Having located "match tlbLookup s place c (va / 65536) with" in the records below, repeat exactly the line it is on and all subsequent lines, ending with the last.

+-------+

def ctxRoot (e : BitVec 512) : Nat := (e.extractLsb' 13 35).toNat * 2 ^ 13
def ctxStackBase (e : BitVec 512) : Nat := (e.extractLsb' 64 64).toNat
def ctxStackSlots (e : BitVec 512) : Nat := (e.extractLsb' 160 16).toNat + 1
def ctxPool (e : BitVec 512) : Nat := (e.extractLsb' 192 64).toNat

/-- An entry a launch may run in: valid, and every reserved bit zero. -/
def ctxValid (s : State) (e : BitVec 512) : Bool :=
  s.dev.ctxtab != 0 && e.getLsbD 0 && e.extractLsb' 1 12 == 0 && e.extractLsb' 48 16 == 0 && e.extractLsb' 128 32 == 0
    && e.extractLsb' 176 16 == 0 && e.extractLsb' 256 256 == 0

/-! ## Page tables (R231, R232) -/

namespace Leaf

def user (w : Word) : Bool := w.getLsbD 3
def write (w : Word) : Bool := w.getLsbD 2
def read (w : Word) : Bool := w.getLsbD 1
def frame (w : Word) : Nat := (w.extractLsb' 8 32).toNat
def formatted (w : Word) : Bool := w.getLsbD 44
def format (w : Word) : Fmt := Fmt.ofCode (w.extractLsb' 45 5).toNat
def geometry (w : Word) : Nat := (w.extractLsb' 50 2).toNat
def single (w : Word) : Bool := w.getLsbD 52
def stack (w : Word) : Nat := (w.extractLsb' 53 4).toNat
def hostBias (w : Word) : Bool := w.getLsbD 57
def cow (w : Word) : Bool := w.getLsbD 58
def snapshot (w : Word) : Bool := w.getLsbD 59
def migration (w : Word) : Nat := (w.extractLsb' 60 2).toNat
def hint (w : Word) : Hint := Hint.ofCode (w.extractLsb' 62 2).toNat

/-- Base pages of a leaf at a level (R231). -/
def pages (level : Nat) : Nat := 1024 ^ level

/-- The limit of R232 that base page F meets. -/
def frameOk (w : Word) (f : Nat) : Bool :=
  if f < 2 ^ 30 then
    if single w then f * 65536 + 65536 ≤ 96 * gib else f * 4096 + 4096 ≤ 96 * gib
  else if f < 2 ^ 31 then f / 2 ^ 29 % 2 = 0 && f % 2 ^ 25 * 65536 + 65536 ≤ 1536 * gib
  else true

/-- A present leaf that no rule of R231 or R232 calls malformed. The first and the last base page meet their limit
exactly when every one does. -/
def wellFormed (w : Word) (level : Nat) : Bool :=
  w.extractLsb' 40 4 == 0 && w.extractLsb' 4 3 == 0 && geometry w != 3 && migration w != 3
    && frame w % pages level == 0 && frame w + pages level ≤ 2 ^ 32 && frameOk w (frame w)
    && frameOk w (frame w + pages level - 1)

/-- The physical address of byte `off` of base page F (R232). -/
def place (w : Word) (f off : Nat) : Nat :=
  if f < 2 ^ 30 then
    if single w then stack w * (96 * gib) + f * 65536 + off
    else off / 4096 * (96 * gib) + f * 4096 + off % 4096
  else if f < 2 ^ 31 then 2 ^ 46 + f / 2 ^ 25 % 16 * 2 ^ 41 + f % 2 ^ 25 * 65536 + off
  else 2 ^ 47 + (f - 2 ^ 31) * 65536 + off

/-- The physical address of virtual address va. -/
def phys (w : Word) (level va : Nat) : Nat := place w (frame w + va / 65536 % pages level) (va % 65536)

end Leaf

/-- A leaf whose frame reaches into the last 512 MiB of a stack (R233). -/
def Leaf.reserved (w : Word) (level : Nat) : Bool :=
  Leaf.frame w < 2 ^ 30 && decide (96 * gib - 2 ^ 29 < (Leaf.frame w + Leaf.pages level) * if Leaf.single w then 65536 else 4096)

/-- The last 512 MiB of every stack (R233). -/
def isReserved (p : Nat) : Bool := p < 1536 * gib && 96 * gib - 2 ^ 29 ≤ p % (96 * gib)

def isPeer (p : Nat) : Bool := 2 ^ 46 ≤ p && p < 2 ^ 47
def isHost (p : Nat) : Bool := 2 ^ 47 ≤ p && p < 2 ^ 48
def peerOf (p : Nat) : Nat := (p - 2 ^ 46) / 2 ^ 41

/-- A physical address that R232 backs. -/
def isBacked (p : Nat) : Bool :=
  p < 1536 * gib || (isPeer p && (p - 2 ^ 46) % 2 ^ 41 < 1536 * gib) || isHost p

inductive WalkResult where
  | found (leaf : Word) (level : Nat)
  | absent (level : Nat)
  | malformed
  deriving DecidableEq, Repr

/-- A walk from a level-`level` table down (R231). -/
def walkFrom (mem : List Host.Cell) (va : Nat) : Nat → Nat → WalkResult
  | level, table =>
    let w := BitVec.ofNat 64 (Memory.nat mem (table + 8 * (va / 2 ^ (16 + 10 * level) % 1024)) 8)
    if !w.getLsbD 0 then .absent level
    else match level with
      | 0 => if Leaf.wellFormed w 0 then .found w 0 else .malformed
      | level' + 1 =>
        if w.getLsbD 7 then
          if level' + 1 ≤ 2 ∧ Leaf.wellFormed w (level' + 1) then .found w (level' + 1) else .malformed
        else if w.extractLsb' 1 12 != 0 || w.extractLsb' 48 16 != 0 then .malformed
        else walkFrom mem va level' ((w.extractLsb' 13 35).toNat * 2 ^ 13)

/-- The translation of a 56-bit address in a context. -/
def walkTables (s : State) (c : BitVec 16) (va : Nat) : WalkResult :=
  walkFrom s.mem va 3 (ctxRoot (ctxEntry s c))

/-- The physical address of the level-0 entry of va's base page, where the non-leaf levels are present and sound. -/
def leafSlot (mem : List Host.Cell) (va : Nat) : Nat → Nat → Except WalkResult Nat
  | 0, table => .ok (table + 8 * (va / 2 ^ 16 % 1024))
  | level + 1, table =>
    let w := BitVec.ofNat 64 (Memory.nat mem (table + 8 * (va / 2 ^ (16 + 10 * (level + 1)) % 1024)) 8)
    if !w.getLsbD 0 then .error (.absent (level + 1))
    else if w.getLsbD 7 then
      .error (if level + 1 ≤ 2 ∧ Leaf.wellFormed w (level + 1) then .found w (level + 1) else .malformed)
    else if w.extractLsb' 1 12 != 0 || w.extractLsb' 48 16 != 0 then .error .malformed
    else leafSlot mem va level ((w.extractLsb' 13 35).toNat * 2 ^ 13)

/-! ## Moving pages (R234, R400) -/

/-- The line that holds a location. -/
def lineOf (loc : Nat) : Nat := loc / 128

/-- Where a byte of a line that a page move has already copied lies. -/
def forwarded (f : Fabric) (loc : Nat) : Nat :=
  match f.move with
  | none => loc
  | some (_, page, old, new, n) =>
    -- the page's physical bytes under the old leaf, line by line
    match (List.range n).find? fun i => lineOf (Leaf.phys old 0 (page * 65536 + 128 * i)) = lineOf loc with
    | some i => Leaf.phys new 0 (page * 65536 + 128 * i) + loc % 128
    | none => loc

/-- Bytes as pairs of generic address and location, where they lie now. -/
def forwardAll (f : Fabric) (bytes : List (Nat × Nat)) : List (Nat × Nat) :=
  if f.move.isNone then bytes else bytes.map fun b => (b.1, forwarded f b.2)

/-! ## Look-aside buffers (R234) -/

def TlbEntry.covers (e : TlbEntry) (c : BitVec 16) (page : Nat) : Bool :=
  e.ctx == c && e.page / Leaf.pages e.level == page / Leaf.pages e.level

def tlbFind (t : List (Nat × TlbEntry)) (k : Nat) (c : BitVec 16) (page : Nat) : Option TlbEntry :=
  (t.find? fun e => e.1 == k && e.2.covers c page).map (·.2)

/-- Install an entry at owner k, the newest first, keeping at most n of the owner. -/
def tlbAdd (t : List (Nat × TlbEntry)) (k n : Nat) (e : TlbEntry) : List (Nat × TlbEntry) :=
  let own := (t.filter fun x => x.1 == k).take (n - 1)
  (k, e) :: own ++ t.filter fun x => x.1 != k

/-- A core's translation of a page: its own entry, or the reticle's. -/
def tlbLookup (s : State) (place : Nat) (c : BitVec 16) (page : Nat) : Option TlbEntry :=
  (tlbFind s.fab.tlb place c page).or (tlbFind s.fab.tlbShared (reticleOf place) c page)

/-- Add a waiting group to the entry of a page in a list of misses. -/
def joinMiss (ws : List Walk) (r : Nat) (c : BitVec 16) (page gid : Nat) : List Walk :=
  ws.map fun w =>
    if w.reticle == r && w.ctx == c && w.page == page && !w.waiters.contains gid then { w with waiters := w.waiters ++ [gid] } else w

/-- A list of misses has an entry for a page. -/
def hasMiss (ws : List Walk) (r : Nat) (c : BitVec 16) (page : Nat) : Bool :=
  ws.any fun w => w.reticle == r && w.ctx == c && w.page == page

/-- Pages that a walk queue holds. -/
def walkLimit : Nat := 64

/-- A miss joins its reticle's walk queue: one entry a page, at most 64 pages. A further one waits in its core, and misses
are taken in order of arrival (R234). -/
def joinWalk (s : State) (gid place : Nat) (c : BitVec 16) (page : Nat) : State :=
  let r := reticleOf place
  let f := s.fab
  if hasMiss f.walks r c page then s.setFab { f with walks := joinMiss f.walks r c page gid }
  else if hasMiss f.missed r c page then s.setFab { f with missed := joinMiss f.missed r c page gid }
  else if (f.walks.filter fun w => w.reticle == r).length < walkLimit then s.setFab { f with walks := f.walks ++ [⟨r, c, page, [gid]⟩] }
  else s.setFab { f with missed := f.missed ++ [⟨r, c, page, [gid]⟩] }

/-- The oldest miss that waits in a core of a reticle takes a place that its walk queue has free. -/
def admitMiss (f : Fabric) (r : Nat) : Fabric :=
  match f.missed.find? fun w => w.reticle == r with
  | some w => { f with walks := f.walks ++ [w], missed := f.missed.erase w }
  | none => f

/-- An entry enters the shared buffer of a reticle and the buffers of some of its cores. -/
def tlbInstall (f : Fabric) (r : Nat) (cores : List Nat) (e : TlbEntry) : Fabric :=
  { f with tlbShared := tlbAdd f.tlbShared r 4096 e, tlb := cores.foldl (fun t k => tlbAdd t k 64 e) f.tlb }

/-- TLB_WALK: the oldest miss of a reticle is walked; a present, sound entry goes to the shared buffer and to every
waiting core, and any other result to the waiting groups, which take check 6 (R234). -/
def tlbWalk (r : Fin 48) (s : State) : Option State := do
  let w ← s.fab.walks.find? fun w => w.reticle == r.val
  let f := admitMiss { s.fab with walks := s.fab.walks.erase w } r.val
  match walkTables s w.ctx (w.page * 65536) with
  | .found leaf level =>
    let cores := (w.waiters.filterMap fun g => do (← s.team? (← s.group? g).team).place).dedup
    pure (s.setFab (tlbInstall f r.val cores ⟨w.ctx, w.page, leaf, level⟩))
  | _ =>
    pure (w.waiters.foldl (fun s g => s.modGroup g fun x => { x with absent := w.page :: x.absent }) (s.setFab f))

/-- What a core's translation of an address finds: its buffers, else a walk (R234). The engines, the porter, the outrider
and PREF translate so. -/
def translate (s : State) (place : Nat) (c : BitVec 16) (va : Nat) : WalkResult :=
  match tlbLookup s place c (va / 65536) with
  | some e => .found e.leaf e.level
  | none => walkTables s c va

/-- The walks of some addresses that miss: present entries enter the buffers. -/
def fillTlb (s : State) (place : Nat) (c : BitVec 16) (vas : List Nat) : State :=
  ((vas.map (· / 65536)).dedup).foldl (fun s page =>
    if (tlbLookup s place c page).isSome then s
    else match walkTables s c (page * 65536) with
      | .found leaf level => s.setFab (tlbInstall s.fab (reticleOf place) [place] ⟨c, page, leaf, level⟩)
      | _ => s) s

+-------+

**Exercise solution:**
  match tlbLookup s place c (va / 65536) with
  | some e => .found e.leaf e.level
  | none => walkTables s c va

/-- The walks of some addresses that miss: present entries enter the buffers. -/
def fillTlb (s : State) (place : Nat) (c : BitVec 16) (vas : List Nat) : State :=
  ((vas.map (· / 65536)).dedup).foldl (fun s page =>
    if (tlbLookup s place c page).isSome then s
    else match walkTables s c (page * 65536) with
      | .found leaf level => s.setFab (tlbInstall s.fab (reticleOf place) [place] ⟨c, page, leaf, level⟩)
      | _ => s) s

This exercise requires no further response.